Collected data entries
=-=-=-=-=
-- ==== Sys2Proof/Machine/Fabric.lean ====
section
/-!
DEFINITION. The Brodris fabric (R412 to R452): ports and their states, the link layer, spare lanes, discovery, addresses and
routing, end-to-end delivery, forwarded commands and bulk carriage.
-/

namespace Sys2Proof.Machine

/-! ### Devices and routes -/

/-- The metric to an address: 0 for the device itself, 32 for an unreachable one (R430). -/
def metric (s : State) (d : Nat) : Nat := if d = ownAddr s then 0 else fld s (FAB_ROUTE d) 21 16

/-- A device of the fabric by address. -/
def devOf (s : State) (d : Nat) : Option DevInfo := (s.fab.devs.find? (fun e => e.1 == d)).map (·.2)

/-- The plate group of this device, 0xFF for none (R444). -/
def ownGroup (s : State) : Nat := if flag s FAB_STS 18 then fld s FAB_STS 17 16 else 0xFF

/-- This device as HELLO reports it (R427). -/
def ownInfo (s : State) : DevInfo :=
  { serial := s.fuses.serial, strap := flag s FAB_STS 7, root := flag s FAB_STS 8, busy := inLayer s
    job := s.seq.job.isSome, group := ownGroup s
    nbrs := ports4.map (fun p => if flag s (FAB_P_STS p) 23 then fld s (FAB_P_STS p) 28 24 else 0xFF) }

/-- The other devices of the fabric that are reachable. -/
def peers (s : State) : List (Nat × DevInfo) := s.fab.devs.filter (fun e => e.1 != ownAddr s && reachable s e.1)

/-- Members of plate group `g` as a mask (R444). -/
def groupOf (s : State) (g : Nat) : Nat :=
  (((ownAddr s, ownInfo s) :: peers s).filter (fun e => e.2.group == g)).foldl (fun m e => natSet m e.1) 0

/-- `FAB_MEMBERS`, DEVICES and the group masks follow the routes and what HELLO reports (R448). -/
def fabShow (s : State) : State :=
  let m := (List.range 32).filter (fun d => metric s d < 32)
  let s := wrN s FAB_MEMBERS (m.foldl natSet 0)
  let s := setFld s FAB_STS 25 20 m.length
  (List.range 4).foldl (fun s g => wrN s (FAB_GROUP g) (groupOf s g)) s

/-- Ports that are UP. -/
def upPorts (s : State) : List Nat := ports4.filter (portUp s)

/-- The metric to `d` that the neighbour on port `p` advertises. -/
def advOf (s : State) (p d : Nat) : Nat := (fport s p).adv.getD d 32

/-- Transaction types of the LINK class (R436). -/
def tyHello : Nat := 0x01
def tyRoute : Nat := 0x02
def tySwap : Nat := 0x03
def tySwapAck : Nat := 0x04
def tyAck : Nat := 0x05
def tyNak : Nat := 0x06
def tyAddrReq : Nat := 0x07
def tyAddrAssign : Nat := 0x08

/-- ROUTE on port `p`: the metrics, with 32 for an entry whose primary next hop the neighbour is (R430). -/
def sendRoute (s : State) (p : Nat) : State :=
  linkOut s p tyRoute ((List.range 32).map (fun d =>
    if d != ownAddr s && flag s (FAB_ROUTE d) 31 && fld s (FAB_ROUTE d) 27 26 == p then 32 else metric s d))

/-- The route register of an address, as the neighbours' metrics give it (R430, R450). -/
def routeWord (s : State) (d : Nat) : Word :=
  if d = ownAddr s then 0
  else
    let best := (upPorts s).foldl (fun b p =>
      let m := advOf s p d
      if 31 < m then b
      else match b with
           | none => some (p, m)
           | some (_, k) => if m < k then some (p, m) else b) (none : Option (Nat × Nat))
    match best with
    | none => setBits 0 21 16 32
    | some (p, m) =>
      let own := m + 1
      let alt := (upPorts s).foldl (fun b q =>
        let k := advOf s q d
        if q = p || own ≤ k then b
        else match b with
             | none => some (q, k)
             | some (_, j) => if k < j then some (q, k) else b) (none : Option (Nat × Nat))
      if 31 < own then setBits 0 21 16 32
      else
        let w := setBits (setBits (setBits 0 31 31 1) 27 26 p) 21 16 own
        match alt with
        | none => w
        | some (q, _) => setBits (setBits w 30 30 1) 25 24 q

/-- Every route entry recomputed; a change sends ROUTE on every UP port and releases the frames that were held (R430,
R431). -/
def reroute (s : State) : State :=
  let before := (List.range 32).map (fun d => rd s (FAB_ROUTE d))
  let t := (List.range 32).foldl (fun t d => wr t (FAB_ROUTE d) (routeWord s d)) s
  let t := fabShow t
  if (List.range 32).map (fun d => rd t (FAB_ROUTE d)) = before then t
  else pump ((upPorts t).foldl sendRoute t)

/-- A link event at the present time (R432). -/
def linkEvent (s : State) : State := { s with fab := { s.fab with linkEvent := now s } }

/-! ### Roots and addresses (R426 to R429) -/

/-- The root port: the port on which the lowest root serial was heard at the fewest hops, the lower on a tie. -/
def rootPort (s : State) : Option Nat :=
  ((upPorts s).foldl (fun b p =>
    let q := fport s p
    match b with
    | none => some (p, q.root, q.rootHops)
    | some (_, r, k) => if q.root < r || (q.root == r && decide (q.rootHops < k)) then some (p, q.root, q.rootHops) else b)
    (none : Option (Nat × Nat × Nat))).map (·.1)

/-- The lowest root serial heard is adopted. -/
def adoptRoot (s : State) : State :=
  let r := (upPorts s).foldl (fun m p => if (fport s p).root < m then (fport s p).root else m) s.fuses.serial
  setFlag (wr64 s FAB_ROOT_SERIAL_LO FAB_ROOT_SERIAL_HI r) FAB_STS 8 (r == s.fuses.serial)

/-- The device takes an address (R428, R429); it is from the strap no longer unless it is the strap's own. -/
def setAddr (s : State) (a : Nat) : State :=
  let strap := s.pins.fabAddr != 0 && a == s.pins.fabAddr && flag s FAB_STS 7
  let s := setFlag (setFld s FAB_STS 4 0 a) FAB_STS 7 strap
  reroute { s with fab := { s.fab with keptAddr := some a } }

/-- Addresses in use in the fabric. -/
def usedAddrs (s : State) : List Nat := ownAddr s :: (peers s).map (·.1)

/-- The address that the root assigns: the one requested if it is free, else the lowest free one (R428, R429). -/
def assignAddr (s : State) (serial want : Nat) : Nat :=
  let used := ((ownAddr s, s.fuses.serial) :: s.fab.devs.map (fun e => (e.1, e.2.serial))).filter (fun e => e.2 != serial)
  if used.all (fun e => e.1 != want) then want
  else ((List.range 32).find? (fun a => used.all (fun e => e.1 != a))).getD want

/-- ADDR_REQ (R427, R428): the root assigns; any other device passes it towards the root. -/
def execAddrReq (p serial addr : Nat) (s : State) : Host.Outcome State Fault Refusal :=
  whileClocked s fun s =>
    let s := satInc s (FAB_P_RX_FRAMES p)
    if flag s FAB_STS 8 then
      let a := assignAddr s serial addr
      let others := s.fab.devs.filter (fun e => e.2.serial != serial)
      let s := { s with fab := { s.fab with devs := mset others a ⟨serial, false, false, false, false, 0xFF, []⟩ } }
      linkOut s p tyAddrAssign [serial, a]
    else
      let s := { s with fab := { s.fab with reqPorts := mset s.fab.reqPorts serial p } }
      match rootPort s with
      | some q => linkOut s q tyAddrReq [serial, addr]
      | none => s

/-- ADDR_ASSIGN (R428): the device takes the address, or passes it back the way the request came. -/
def execAddrAssign (p serial addr : Nat) (s : State) : Host.Outcome State Fault Refusal :=
  whileClocked s fun s =>
    let s := satInc s (FAB_P_RX_FRAMES p)
    if serial = s.fuses.serial then setAddr s addr
    else
      match s.fab.reqPorts.find? (fun e => e.1 == serial) with
      | some (_, q) => linkOut { s with fab := { s.fab with reqPorts := mdel s.fab.reqPorts serial } } q tyAddrAssign [serial, addr]
      | none => s

/-- Whether of two devices at one address the first loses it (R428): a strapped address beats an assigned one, and between
equals the lower serial keeps it. -/
def losesTo (a b : DevInfo) : Bool := (b.strap && !a.strap) || (a.strap == b.strap && decide (b.serial < a.serial))

/-- The condition that blocks a join, in the order of R428: 1 size, 2 a plate group, 3 BUSY, 4 a job open on a device that
would lose its address; 0 when it is admissible. -/
def joinBlock (s : State) (size : Nat) (theirs : List (Nat × DevInfo)) : Nat :=
  let ours := (ownAddr s, ownInfo s) :: peers s
  let grp (l : List (Nat × DevInfo)) (g : Nat) : Nat := (l.filter (fun e => e.2.group == g)).length
  if 32 < ours.length + size then 1
  else if (List.range 4).any (fun g => decide (8 < grp ours g + grp theirs g)) then 2
  else if (ours ++ theirs).any (fun e => e.2.busy) then 3
  else if ours.any (fun o => theirs.any (fun t => o.1 == t.1 && (if losesTo o.2 t.2 then o.2.job else t.2.job))) then 4
  else 0

/-! ### Port states (R414) -/

/-- `s` with STATE of port `p`, which begins now. -/
def setPort (s : State) (p v : Nat) : State := updPort (setFld s (FAB_P_STS p) 3 0 v) p (fun q => { q with since := now s })

/-- The active lane of port `p`, and whether a lane is marked FAILED. -/
def activeLane (s : State) (p : Nat) : Nat := fld s (FAB_P_STS p) 8 8
def laneFailed (s : State) (p lane : Nat) : Bool := flag s (FAB_P_STS p) (16 + lane)

/-- FABRIC_PORT_SET completes when the port reaches UP, ISOLATED or LOOPBACK, and the adaptation's grant ends (R447). -/
def portReached (s : State) (p : Nat) : State :=
  let peer := if flag s (FAB_P_STS p) 23 then fld s (FAB_P_STS p) 28 24 else 0xFF
  finishRun (dieRelease s 2 p) 0x0801 p .ok (portSt s p) peer (rdN s (FAB_P_PEER_SERIAL_LO p)) 0

/-- Port `p` leaves service: its retry buffer is emptied, end-to-end frames being recovered by their sources and BULK frames
queued again (R435), its route goes and time leaves it. -/
def portOutOf (s : State) (p st : Nat) : State :=
  let was := portUp s p || portSt s p == pSwapping
  let bulk := ((fport s p).retry.map (·.2)).filter (fun f => f.cls == clBulk)
  let s := updPort s p (fun q => { FabPort.reset with errs := q.errs })
  let s := dieRelease (setFlag (setPort s p st) (FAB_P_STS p) 23 false) 2 p
  if was then
    let s := linkEvent { s with fab := { s.fab with out := bulk ++ s.fab.out } }
    ftmPortDown (adoptRoot (reroute s)) p
  else s

/-- A link declared down (R414, R420). -/
def portDown (s : State) (p : Nat) : State :=
  if portSt s p == pUp || portSt s p == pIsolated || portSt s p == pSwapping then portOutOf s p pDown else s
=-=-=-=-=
Try it:
Each line above where the word "tyAddrReq" occurs should be copied out.

The completed task:
def tyAddrReq : Nat := 0x07
      | some q => linkOut s q tyAddrReq [serial, addr]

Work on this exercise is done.